Mecanismo de activación por calcio de una descarboxilasa aromática L-aminoácida no canónica del hongo productor de psilocibina Psilocybe cubensis

Por qué importa la química de los hongos

Algunos hongos producen compuestos que alteran la mente, como la psilocibina, una molécula que actualmente se investiga como tratamiento para la depresión y la ansiedad. Detrás de estas moléculas están enzimas especializadas —pequeñas máquinas proteicas— que construyen y modifican estructuras químicas. Este estudio se centra en una de esas enzimas del hongo productor de psilocibina Psilocybe cubensis y revela cómo iones de calcio ordinarios, más conocidos por fortalecer los huesos, convierten a esta enzima en un estado más activo y estable. Entender este mecanismo podría ayudar a los científicos a diseñar biocatalizadores mejores para fabricar medicamentos derivados de aminoácidos.
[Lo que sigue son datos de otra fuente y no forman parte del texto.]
/-! ### The functions of Machine/Pcie -/

theorem StoresCanonical.sendHeld {x1} : StoresCanonical (s.sendHeld x1) := by
  unfold State.sendHeld
  split
  · exact h.msixDue
  · exact h.emit
theorem StoresCanonical.equalised {speed} : StoresCanonical (s.equalised speed) := branch h h.free.update
theorem StoresCanonical.linkTrained {w rev speed} : StoresCanonical (s.linkTrained w rev speed) :=
  ((h.setFld.setFlag.setFld.equalised.update.foldl fun h => h.writeMem).foldl fun h => h.sendHeld).foldl fun h =>
    branch h.drainCq h
theorem StoresCanonical.laneReport : StoresCanonical s.laneReport := branch h.update.event h
theorem StoresCanonical.execLinkUp {dt lanes speed} : NextCanonical (Machine.execLinkUp dt lanes speed s) := by
  unfold Machine.execLinkUp
  extract_lets
  split
  · split
    · exact (branch h.advance.setFld.update h.advance).linkTrained.laneReport
    · exact branch h.advance.setFld.update h.advance
  · exact h.advance
theorem StoresCanonical.retrain : StoresCanonical s.retrain := branch h.count.update h
theorem StoresCanonical.linkCfgWrite {v} : StoresCanonical (s.linkCfgWrite v) :=
  have h1 := branch (branch h h.setFld).update (branch h h.setFld)
  branch h1.retrain h1
theorem StoresCanonical.pcieClr {v} : StoresCanonical (s.pcieClr v) :=
  have h1 := branch h.setReg h
  have h2 := branch h1.setReg h1
  have h3 := branch h2.setReg h2
  branch h3.setReg h3
theorem StoresCanonical.linkError {lane} : StoresCanonical (s.linkError lane) :=
  match lane with
  | some _ => h.free.reportCorrectable.reportCorrectable.setFn
  | none => h.free.reportCorrectable.reportCorrectable
theorem StoresCanonical.writeTable {key bank off bs} : StoresCanonical (s.writeTable key bank off bs) := h.update
theorem StoresCanonical.abandonLoad {l} : StoresCanonical (s.abandonLoad l) := h.free.writeTable.update
theorem StoresCanonical.resetRegs {lo hi} : StoresCanonical (s.resetRegs lo hi) := ⟨Store.wf_filter _ _ _ h.1, h.2⟩
theorem StoresCanonical.stopF0 : StoresCanonical s.stopF0 := (h.foldl fun h => h.abandonLoad).update.resetRegs.count
theorem StoresCanonical.stopF1 : StoresCanonical s.stopF1 := h.update.resetRegs.completeAllOf
theorem StoresCanonical.stopFn {i} : StoresCanonical (s.stopFn i) := branch h.stopF0 h.stopF1
theorem StoresCanonical.functionReset {i} : StoresCanonical (s.functionReset i) := h.setFn.stopFn.count
theorem StoresCanonical.busMasterOff {i} : StoresCanonical (s.busMasterOff i) := branch h.setFn.stopFn.count h
theorem StoresCanonical.linkReset {next perst} : StoresCanonical (s.linkReset next perst) :=
  have h1 := h.setFn.setFn.stopFn
  branch h1.stopFn.setFld.update.count.raiseFast h1.stopFn.setFld.update.count
theorem StoresCanonical.enterL2 : StoresCanonical s.enterL2 := h.count.linkReset.setFn.setFn
theorem StoresCanonical.execHotReset {dt kind} : NextCanonical (Machine.execHotReset dt kind s) := by
  unfold Machine.execHotReset
  extract_lets
  split
  · exact branch h.advance.update h.advance.linkReset
  · exact branch h.advance (branch h.advance.enterL2 (branch h.advance.count h.advance).linkReset)
theorem StoresCanonical.sendIfPending {i v} : StoresCanonical (s.sendIfPending i v) := branch h.setFn.sendVector h
theorem StoresCanonical.sendPending {i} : StoresCanonical (s.sendPending i) := h.foldl fun h => h.sendIfPending
theorem StoresCanonical.setVector {i v e} : StoresCanonical (s.setVector i v e) := h.setFn.sendIfPending
theorem StoresCanonical.closeOpenBufs : StoresCanonical s.closeOpenBufs := by
  unfold State.closeOpenBufs
  refine h.foldl fun h => ?_
  split
  · exact branch h h.closeBuf
  · exact h
theorem StoresCanonical.enterD3hot {i} : StoresCanonical (s.enterD3hot i) :=
  branch h (branch h.setFn.closeOpenBufs h.setFn)
theorem StoresCanonical.resumeCq {q} : StoresCanonical (s.resumeCq q) := branch h.drainHeld.cqDue h.drainHeld
theorem StoresCanonical.returnD0 {i} : StoresCanonical (s.returnD0 i) :=
  have h1 := h.setFn.sendPending
  branch (branch (h1.foldl fun h => branch h.resumeCq h) (branch h1.resumeCq.msixDue h1.resumeCq)) h
theorem StoresCanonical.writeVectorWord {i v j w} : StoresCanonical (s.writeVectorWord i v j w) := h.setVector
theorem StoresCanonical.barWrite {i} {f} (hf : ∀ {t}, StoresCanonical t → StoresCanonical (f t)) :
    StoresCanonical (s.barWrite i f) :=
  branch (h.pf0Write hf) (h.pf1Write hf)
theorem StoresCanonical.marginCommand {off} : StoresCanonical (s.marginCommand off) :=
  branch h.setFn.update h.setFn.free.update
theorem StoresCanonical.capWrite {i off v} : StoresCanonical (s.capWrite i off v) :=
  branch h (branch h.setFn.marginCommand h.setFn)
theorem StoresCanonical.cfgWrite {i off v} : StoresCanonical (s.cfgWrite i off v) :=
  branch h (branch (branch h.capWrite.setFn.setFn.sendPending h.capWrite.setFn.busMasterOff) (branch h.capWrite.setFn
    (branch (branch h.capWrite.setFn.enterD3hot (branch h.capWrite.setFn.returnD0 h.capWrite.setFn)) (branch
    h.capWrite.setFn.sendPending (branch (branch h.capWrite.functionReset h.capWrite.setFn) (branch h.capWrite.setFn
    (branch h.capWrite.setFn h.capWrite)))))))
Una enzima inusual con un ayudante oculto

La enzima estudiada, denominada PcncAAAD, pertenece a una familia que transforma aminoácidos aromáticos —como triptófano, tirosina y fenilalanina— en bloques de construcción más reactivos usados en neurotransmisores y compuestos similares a fármacos. A diferencia de sus contrapartes en plantas y animales, esta enzima fúngica presenta dos peculiaridades llamativas. Primero, porta una “cola” proteica extra en su extremo, conocida como apéndice C-terminal, que está ausente en las versiones estándar. Segundo, su actividad aumenta de forma drástica en presencia de calcio, pero no de sodio, aunque ambos son iones metálicos comunes en las células. Trabajos previos mostraron que eliminar la cola reduce casi por completo la actividad de la enzima, lo que apuntaba a que este apéndice y la unión de calcio están íntimamente relacionados, pero las razones estructurales de esta dependencia seguían siendo un misterio.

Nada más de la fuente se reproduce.